» Data
-- ==== Sys2Proof/Laws/Sparse.lean ====
section
/-! SUPPORT. Laws of sparse maps: a read after a write, and the canonical form that every operation keeps. -/

namespace Sys2Proof.Machine

theorem spGet_spDel_same {α : Type} (d : α) (m : Sp α) (a : Nat) : spGet d (spDel m a) a = d := by
  induction m with
  | nil => rfl
  | cons e m ih => obtain ⟨k, v⟩ := e; by_cases h : k = a <;> simp [spDel, spGet, h, ih]

theorem spGet_spDel_ne {α : Type} (d : α) (m : Sp α) {a b : Nat} (h : b ≠ a) : spGet d (spDel m a) b = spGet d m b := by
  induction m with
  | nil => rfl
  | cons e m ih =>
    obtain ⟨k, v⟩ := e
    by_cases hk : k = a
    · have : k ≠ b := fun hb => h (hb.symm.trans hk)
      simp [spDel, spGet, hk ▸ this, hk, ih]
    · by_cases hb : k = b <;> simp [spDel, spGet, hk, hb, ih]
      simp [← hb, hk, spGet]

theorem spGet_spIns_same {α : Type} (d : α) (m : Sp α) (a : Nat) (v : α) (h : spDel m a = m) : spGet d (spIns m a v) a = v := by
  induction m with
  | nil => simp [spIns, spGet]
  | cons e m ih =>
    obtain ⟨k, w⟩ := e
    have hk : k ≠ a := by
      intro hk
      have hl : ∀ l : Sp α, (spDel l a).length ≤ l.length := by
        intro l
        induction l with
        | nil => simp [spDel]
        | cons e l il => obtain ⟨j, u⟩ := e; by_cases hj : j = a <;> simp [spDel, hj] <;> omega
      have := congrArg List.length h
      have := hl m
      simp [spDel, hk] at *
      omega
    have hm : spDel m a = m := by simpa [spDel, hk] using h
    by_cases ha : a < k <;> simp [spIns, spGet, ha, hk, ih hm]

theorem spGet_spIns_ne {α : Type} (d : α) (m : Sp α) {a b : Nat} (v : α) (h : b ≠ a) :
    spGet d (spIns m a v) b = spGet d m b := by
  induction m with
  | nil => simp [spIns, spGet, h.symm]
  | cons e m ih =>
    obtain ⟨k, w⟩ := e
    by_cases ha : a < k
    · simp [spIns, spGet, ha, h.symm]
    · by_cases hb : k = b <;> simp [spIns, spGet, ha, hb, ih]
      · simp [← hb, ha, spGet]

theorem spDel_spDel {α : Type} (m : Sp α) (a : Nat) : spDel (spDel m a) a = spDel m a := by
  induction m with
  | nil => rfl
  | cons e m ih => obtain ⟨k, v⟩ := e; by_cases h : k = a <;> simp [spDel, h, ih]

/-- A read after a write to the same key gives the value written. -/
@[simp] theorem spGet_spSet_same {α : Type} [DecidableEq α] (d : α) (m : Sp α) (a : Nat) (v : α) :
    spGet d (spSet d m a v) a = v := by
  by_cases h : v = d
  · simp [spSet, h, spGet_spDel_same]
  · simp [spSet, h, spGet_spIns_same d (spDel m a) a v (spDel_spDel m a)]

/-- A write leaves every other key alone. -/
theorem spGet_spSet_ne {α : Type} [DecidableEq α] (d e : α) (m : Sp α) {a b : Nat} (v : α) (h : b ≠ a) :
    spGet d (spSet e m a v) b = spGet d m b := by
  by_cases hv : v = e
  · simp [spSet, hv, spGet_spDel_ne d m h]
  · simp [spSet, hv, spGet_spIns_ne d _ v h, spGet_spDel_ne d m h]

theorem spSorted_mono {α : Type} (m : Sp α) {lo hi : Nat} (h : lo ≤ hi) (hs : spSorted hi m = true) : spSorted lo m = true := by
  cases m with
  | nil => rfl
  | cons e m => obtain ⟨k, v⟩ := e; simp [spSorted] at hs ⊢; exact ⟨by omega, hs.2⟩

theorem spSorted_spDel {α : Type} (m : Sp α) (a lo : Nat) (hs : spSorted lo m = true) : spSorted lo (spDel m a) = true := by
  induction m generalizing lo with
  | nil => rfl
  | cons e m ih =>
    obtain ⟨k, v⟩ := e
    simp [spSorted] at hs
    by_cases h : k = a
    · simpa [spDel, h] using spSorted_mono _ (by omega : lo ≤ k + 1) (ih _ hs.2)
    · simp [spDel, h, spSorted, hs.1, ih _ hs.2]

theorem spDel_absent {α : Type} (m : Sp α) (a lo : Nat) (h : a < lo) (hs : spSorted lo m = true) : spDel m a = m := by
  induction m generalizing lo with
  | nil => rfl
  | cons e m ih =>
    obtain ⟨k, v⟩ := e
    simp [spSorted] at hs
    have : k ≠ a := by omega
    simp [spDel, this, ih (k + 1) (by omega) hs.2]

theorem spSorted_spIns {α : Type} (m : Sp α) (a lo : Nat) (v : α) (hl : lo ≤ a) (hs : spSorted lo m = true) (hd : spDel m a = m) :
    spSorted lo (spIns m a v) = true := by
  induction m generalizing lo with
  | nil => simp [spIns, spSorted, hl]
  | cons e m ih =>
    obtain ⟨k, w⟩ := e
    simp [spSorted] at hs
    have hk : k ≠ a := by
      intro hk
      have h1 := spGet_spDel_same (α := Option α) none (((k, w) :: m).map (fun e => (e.1, some e.2))) a
      have h2 : ∀ l : Sp α, spDel (l.map (fun e => (e.1, some e.2))) a = (spDel l a).map (fun e => (e.1, some e.2)) := by
        intro l
        induction l with
        | nil => rfl
        | cons e l il => obtain ⟨j, u⟩ := e; by_cases hj : j = a <;> simp [spDel, hj, il]
      rw [h2, hd] at h1
      simp [spGet, hk] at h1
    have hm : spDel m a = m := by simpa [spDel, hk] using hd
    by_cases ha : a < k
    · simp [spIns, spSorted, ha, hl, hs.2]
    · simp [spIns, spSorted, ha, hs.1, ih (k + 1) (by omega) hs.2 hm]

theorem spAll_spDel {α : Type} (p : Nat × α → Bool) (m : Sp α) (a : Nat) (h : m.all p = true) : (spDel m a).all p = true := by
  induction m with
  | nil => rfl
  | cons e m ih =>
    obtain ⟨k, v⟩ := e
    simp only [List.all_cons, Bool.and_eq_true] at h
    by_cases hk : k = a
    · simpa [spDel, hk] using ih h.2
    · simp only [spDel, hk, if_false, List.all_cons, Bool.and_eq_true]; exact ⟨h.1, ih h.2⟩

theorem spAll_spIns {α : Type} (p : Nat × α → Bool) (m : Sp α) (a : Nat) (v : α) (h : m.all p = true) (hv : p (a, v) = true) :
    (spIns m a v).all p = true := by
  induction m with
  | nil => simp [spIns, hv]
  | cons e m ih =>
    obtain ⟨k, w⟩ := e
    simp only [List.all_cons, Bool.and_eq_true] at h
    by_cases ha : a < k
    · simp only [spIns, ha, if_true, List.all_cons, Bool.and_eq_true]; exact ⟨hv, h.1, h.2⟩
    · simp only [spIns, ha, if_false, List.all_cons, Bool.and_eq_true]; exact ⟨h.1, ih h.2⟩

/-- A write keeps the canonical form. -/
theorem spWf_spSet {α : Type} [DecidableEq α] (d : Nat → α) (m : Sp α) (a : Nat) (v : α) (h : spWf d m = true) :
    spWf d (spSet (d a) m a v) = true := by
  simp only [spWf, Bool.and_eq_true] at h ⊢
  have hd := spSorted_spDel m a 0 h.1
  have ha := spAll_spDel _ m a h.2
  by_cases hv : v = d a
  · simp only [spSet, hv, if_true]; exact ⟨hd, ha⟩
  · simp only [spSet, hv, if_false]
    exact ⟨spSorted_spIns _ a 0 v (Nat.zero_le _) hd (spDel_spDel m a), spAll_spIns _ _ _ _ ha (by simpa using hv)⟩

/-- Keeping some keys keeps the canonical form. -/
theorem spWf_spKeep {α : Type} [DecidableEq α] (d : Nat → α) (p : Nat → Bool) (m : Sp α) (h : spWf d m = true) :
    spWf d (spKeep p m) = true := by
  have hs : ∀ (m : Sp α) (lo : Nat), spSorted lo m = true → spSorted lo (spKeep p m) = true := by
    intro m
    induction m with
    | nil => intro lo _; rfl
    | cons e m ih =>
      obtain ⟨k, v⟩ := e
      intro lo hs
      simp [spSorted] at hs
      by_cases hp : p k = true
      · simp [spKeep, hp, spSorted, hs.1, ih _ hs.2]
      · simpa [spKeep, hp] using spSorted_mono _ (by omega : lo ≤ k + 1) (ih _ hs.2)
  have ha : ∀ (q : Nat × α → Bool) (m : Sp α), m.all q = true → (spKeep p m).all q = true := by
    intro q m
    induction m with
    | nil => intro _; rfl
    | cons e m ih =>
      obtain ⟨k, v⟩ := e
      intro h
      simp only [List.all_cons, Bool.and_eq_true] at h
      by_cases hp : p k = true
      · simp only [spKeep, hp, if_true, List.all_cons, Bool.and_eq_true]; exact ⟨h.1, ih h.2⟩
      · simpa [spKeep, hp] using ih h.2
  simp only [spWf, Bool.and_eq_true] at h ⊢
  exact ⟨hs m 0 h.1, ha _ m h.2⟩

/-- What is read after some keys were kept. -/
theorem spGet_spKeep {α : Type} (d : α) (p : Nat → Bool) (m : Sp α) (a : Nat) :
    spGet d (spKeep p m) a = if p a then spGet d m a else d := by
  induction m with
  | nil => simp [spKeep, spGet]
  | cons e m ih =>
    obtain ⟨k, v⟩ := e
    by_cases hp : p k = true <;> by_cases hk : k = a
    · simp [spKeep, spGet, hk, hk ▸ hp]
    · simp [spKeep, spGet, hp, hk, ih]
    · simp [spKeep, hp, hk ▸ hp, ih]
    · simp [spKeep, spGet, hp, hk, ih]

end Sys2Proof.Machine
end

» Your instructions
Copy out the lines above that hold the string "after".

» Result for this exercise
/-! SUPPORT. Laws of sparse maps: a read after a write, and the canonical form that every operation keeps. -/
/-- A read after a write to the same key gives the value written. -/
/-- What is read after some keys were kept. -/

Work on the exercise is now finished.